Laying track???

Discussion in 'FAQs' started by plbab, May 7, 2002.

  1. plbab

    plbab Member

    Bought first pieces of flex track yesterday and cork roadbed. Does the moveable rail go on the inside or outside? What is best way to put roadbed down? Any tricks on puttting spikes through ties into plywood without bending track causing dip in track?

  2. rockislandmike

    rockislandmike Active Member

    Roadbed = glue.

    As for the track nails, you don't actually want them in that far. The best tip I was ever given is to use a business card above the ties - as soon as the head of the nail is just touching that, you are done.
  3. 60103

    60103 Pooh Bah

    I try to put the spikes between the ties but holding the rail. I haven't tried it with cork, but it should work. If you ballast and glue, you should be able to remove the spikes (if you want to).
  4. RI541

    RI541 Member

    I just barely let the nail head touch the tie. Sometimes it doesn't even touch the tie at all, After you ballst the track the nails can be removed for a more prototypical look.
  5. Woodie

    Woodie Active Member

    with Peco flextrack (that I use) both rails are moveable. What brand are you using? Nailing the track down, I drill a small hole in the tie first, then nail it down, but certainly not as far as to "bend" the tie.
  6. 60103

    60103 Pooh Bah

    I've had flex track where one rail didn't move. I think I would try to put that on the outside because then you would cut off the inside rail which would extend beyond the ties. Are there enough gaps in the plastic between the ties that you can do this? In other words, will it bend enough with the fixed rail outside?
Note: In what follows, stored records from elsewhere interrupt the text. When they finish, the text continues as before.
/-! ### `writeFlag` -/

@[simp] theorem State.writeFlag_i (c : Bool) : (s.writeFlag c).i = s.i := rfl
@[simp] theorem State.writeFlag_pc (c : Bool) : (s.writeFlag c).pc = s.pc := rfl
@[simp] theorem State.writeFlag_sp (c : Bool) : (s.writeFlag c).sp = s.sp := rfl
@[simp] theorem State.writeFlag_stack (c : Bool) : (s.writeFlag c).stack = s.stack := rfl
@[simp] theorem State.writeFlag_dt (c : Bool) : (s.writeFlag c).dt = s.dt := rfl
@[simp] theorem State.writeFlag_st (c : Bool) : (s.writeFlag c).st = s.st := rfl
@[simp] theorem State.writeFlag_mem (c : Bool) : (s.writeFlag c).mem = s.mem := rfl
@[simp] theorem State.writeFlag_disp (c : Bool) : (s.writeFlag c).disp = s.disp := rfl
@[simp] theorem State.writeFlag_status (c : Bool) : (s.writeFlag c).status = s.status := rfl
@[simp] theorem State.writeFlag_cause (c : Bool) : (s.writeFlag c).cause = s.cause := rfl
@[simp] theorem State.writeFlag_faultPc (c : Bool) : (s.writeFlag c).faultPc = s.faultPc := rfl
@[simp] theorem State.writeFlag_faultOp (c : Bool) : (s.writeFlag c).faultOp = s.faultOp := rfl
@[simp] theorem State.writeFlag_faultInfo (c : Bool) : (s.writeFlag c).faultInfo = s.faultInfo := rfl
@[simp] theorem State.writeFlag_draws (c : Bool) : (s.writeFlag c).draws = s.draws := rfl

/-! ### `writeResultThenFlag` -/

@[simp] theorem State.writeResultThenFlag_i (x : Reg) (b : Byte) (c : Bool) : (s.writeResultThenFlag x b c).i = s.i := rfl
@[simp] theorem State.writeResultThenFlag_pc (x : Reg) (b : Byte) (c : Bool) : (s.writeResultThenFlag x b c).pc = s.pc := rfl
@[simp] theorem State.writeResultThenFlag_sp (x : Reg) (b : Byte) (c : Bool) : (s.writeResultThenFlag x b c).sp = s.sp := rfl
@[simp] theorem State.writeResultThenFlag_stack (x : Reg) (b : Byte) (c : Bool) : (s.writeResultThenFlag x b c).stack = s.stack := rfl
@[simp] theorem State.writeResultThenFlag_dt (x : Reg) (b : Byte) (c : Bool) : (s.writeResultThenFlag x b c).dt = s.dt := rfl
@[simp] theorem State.writeResultThenFlag_st (x : Reg) (b : Byte) (c : Bool) : (s.writeResultThenFlag x b c).st = s.st := rfl
@[simp] theorem State.writeResultThenFlag_mem (x : Reg) (b : Byte) (c : Bool) : (s.writeResultThenFlag x b c).mem = s.mem := rfl
@[simp] theorem State.writeResultThenFlag_disp (x : Reg) (b : Byte) (c : Bool) : (s.writeResultThenFlag x b c).disp = s.disp := rfl
@[simp] theorem State.writeResultThenFlag_status (x : Reg) (b : Byte) (c : Bool) : (s.writeResultThenFlag x b c).status = s.status := rfl
@[simp] theorem State.writeResultThenFlag_cause (x : Reg) (b : Byte) (c : Bool) : (s.writeResultThenFlag x b c).cause = s.cause := rfl
@[simp] theorem State.writeResultThenFlag_faultPc (x : Reg) (b : Byte) (c : Bool) : (s.writeResultThenFlag x b c).faultPc = s.faultPc := rfl
@[simp] theorem State.writeResultThenFlag_faultOp (x : Reg) (b : Byte) (c : Bool) : (s.writeResultThenFlag x b c).faultOp = s.faultOp := rfl
@[simp] theorem State.writeResultThenFlag_faultInfo (x : Reg) (b : Byte) (c : Bool) : (s.writeResultThenFlag x b c).faultInfo = s.faultInfo := rfl
@[simp] theorem State.writeResultThenFlag_draws (x : Reg) (b : Byte) (c : Bool) : (s.writeResultThenFlag x b c).draws = s.draws := rfl

/-! ### `shiftRight` -/

@[simp] theorem State.shiftRight_i (x : Reg) : (s.shiftRight x).i = s.i := rfl
@[simp] theorem State.shiftRight_pc (x : Reg) : (s.shiftRight x).pc = s.pc := rfl
@[simp] theorem State.shiftRight_sp (x : Reg) : (s.shiftRight x).sp = s.sp := rfl
@[simp] theorem State.shiftRight_stack (x : Reg) : (s.shiftRight x).stack = s.stack := rfl
@[simp] theorem State.shiftRight_dt (x : Reg) : (s.shiftRight x).dt = s.dt := rfl
@[simp] theorem State.shiftRight_st (x : Reg) : (s.shiftRight x).st = s.st := rfl
@[simp] theorem State.shiftRight_mem (x : Reg) : (s.shiftRight x).mem = s.mem := rfl
@[simp] theorem State.shiftRight_disp (x : Reg) : (s.shiftRight x).disp = s.disp := rfl
@[simp] theorem State.shiftRight_status (x : Reg) : (s.shiftRight x).status = s.status := rfl
@[simp] theorem State.shiftRight_cause (x : Reg) : (s.shiftRight x).cause = s.cause := rfl
@[simp] theorem State.shiftRight_faultPc (x : Reg) : (s.shiftRight x).faultPc = s.faultPc := rfl
@[simp] theorem State.shiftRight_faultOp (x : Reg) : (s.shiftRight x).faultOp = s.faultOp := rfl
@[simp] theorem State.shiftRight_faultInfo (x : Reg) : (s.shiftRight x).faultInfo = s.faultInfo := rfl
@[simp] theorem State.shiftRight_draws (x : Reg) : (s.shiftRight x).draws = s.draws := rfl

/-! ### `shiftLeft` -/

@[simp] theorem State.shiftLeft_i (x : Reg) : (s.shiftLeft x).i = s.i := rfl
@[simp] theorem State.shiftLeft_pc (x : Reg) : (s.shiftLeft x).pc = s.pc := rfl
@[simp] theorem State.shiftLeft_sp (x : Reg) : (s.shiftLeft x).sp = s.sp := rfl
@[simp] theorem State.shiftLeft_stack (x : Reg) : (s.shiftLeft x).stack = s.stack := rfl
@[simp] theorem State.shiftLeft_dt (x : Reg) : (s.shiftLeft x).dt = s.dt := rfl
@[simp] theorem State.shiftLeft_st (x : Reg) : (s.shiftLeft x).st = s.st := rfl
@[simp] theorem State.shiftLeft_mem (x : Reg) : (s.shiftLeft x).mem = s.mem := rfl
@[simp] theorem State.shiftLeft_disp (x : Reg) : (s.shiftLeft x).disp = s.disp := rfl
@[simp] theorem State.shiftLeft_status (x : Reg) : (s.shiftLeft x).status = s.status := rfl
@[simp] theorem State.shiftLeft_cause (x : Reg) : (s.shiftLeft x).cause = s.cause := rfl
@[simp] theorem State.shiftLeft_faultPc (x : Reg) : (s.shiftLeft x).faultPc = s.faultPc := rfl
@[simp] theorem State.shiftLeft_faultOp (x : Reg) : (s.shiftLeft x).faultOp = s.faultOp := rfl
@[simp] theorem State.shiftLeft_faultInfo (x : Reg) : (s.shiftLeft x).faultInfo = s.faultInfo := rfl
@[simp] theorem State.shiftLeft_draws (x : Reg) : (s.shiftLeft x).draws = s.draws := rfl

/-! ### `maskRandom` -/

@[simp] theorem State.maskRandom_i (x : Reg) (nn r : Byte) : (s.maskRandom x nn r).i = s.i := rfl
@[simp] theorem State.maskRandom_pc (x : Reg) (nn r : Byte) : (s.maskRandom x nn r).pc = s.pc := rfl
@[simp] theorem State.maskRandom_sp (x : Reg) (nn r : Byte) : (s.maskRandom x nn r).sp = s.sp := rfl
@[simp] theorem State.maskRandom_stack (x : Reg) (nn r : Byte) : (s.maskRandom x nn r).stack = s.stack := rfl
@[simp] theorem State.maskRandom_dt (x : Reg) (nn r : Byte) : (s.maskRandom x nn r).dt = s.dt := rfl
@[simp] theorem State.maskRandom_st (x : Reg) (nn r : Byte) : (s.maskRandom x nn r).st = s.st := rfl
@[simp] theorem State.maskRandom_mem (x : Reg) (nn r : Byte) : (s.maskRandom x nn r).mem = s.mem := rfl
@[simp] theorem State.maskRandom_disp (x : Reg) (nn r : Byte) : (s.maskRandom x nn r).disp = s.disp := rfl
@[simp] theorem State.maskRandom_status (x : Reg) (nn r : Byte) : (s.maskRandom x nn r).status = s.status := rfl
@[simp] theorem State.maskRandom_cause (x : Reg) (nn r : Byte) : (s.maskRandom x nn r).cause = s.cause := rfl
@[simp] theorem State.maskRandom_faultPc (x : Reg) (nn r : Byte) : (s.maskRandom x nn r).faultPc = s.faultPc := rfl
@[simp] theorem State.maskRandom_faultOp (x : Reg) (nn r : Byte) : (s.maskRandom x nn r).faultOp = s.faultOp := rfl
@[simp] theorem State.maskRandom_faultInfo (x : Reg) (nn r : Byte) : (s.maskRandom x nn r).faultInfo = s.faultInfo := rfl
@[simp] theorem State.maskRandom_draws (x : Reg) (nn r : Byte) : (s.maskRandom x nn r).draws = s.draws := rfl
    If you're using lengths less than a full yard, you'll be cutting both rails and it won't matter.
  7. Gary Pfeil

    Gary Pfeil Active Member

    When I lay flex track I don't care which side the sliding rail is on, so long as it stays on the same side throughout the curve. I recommend you do not cut the inside rail to match the outer rail. Staggered joints are a good thing. If the sliding rail is on the outside, when first piece is laid, the outer rail will be shorter than the inside rail. Use a chisel knife to remove "spikes" from tie tops where rail joiner will be, slide the rail from next piece thru remaining "spikes" on first piece, you may need to use needlenose pliers to get rail into joiner. Continue this way till you need to have ends same length for a turnout. I believe Shamus posted a very detailed description of this some months ago, it may be on his website.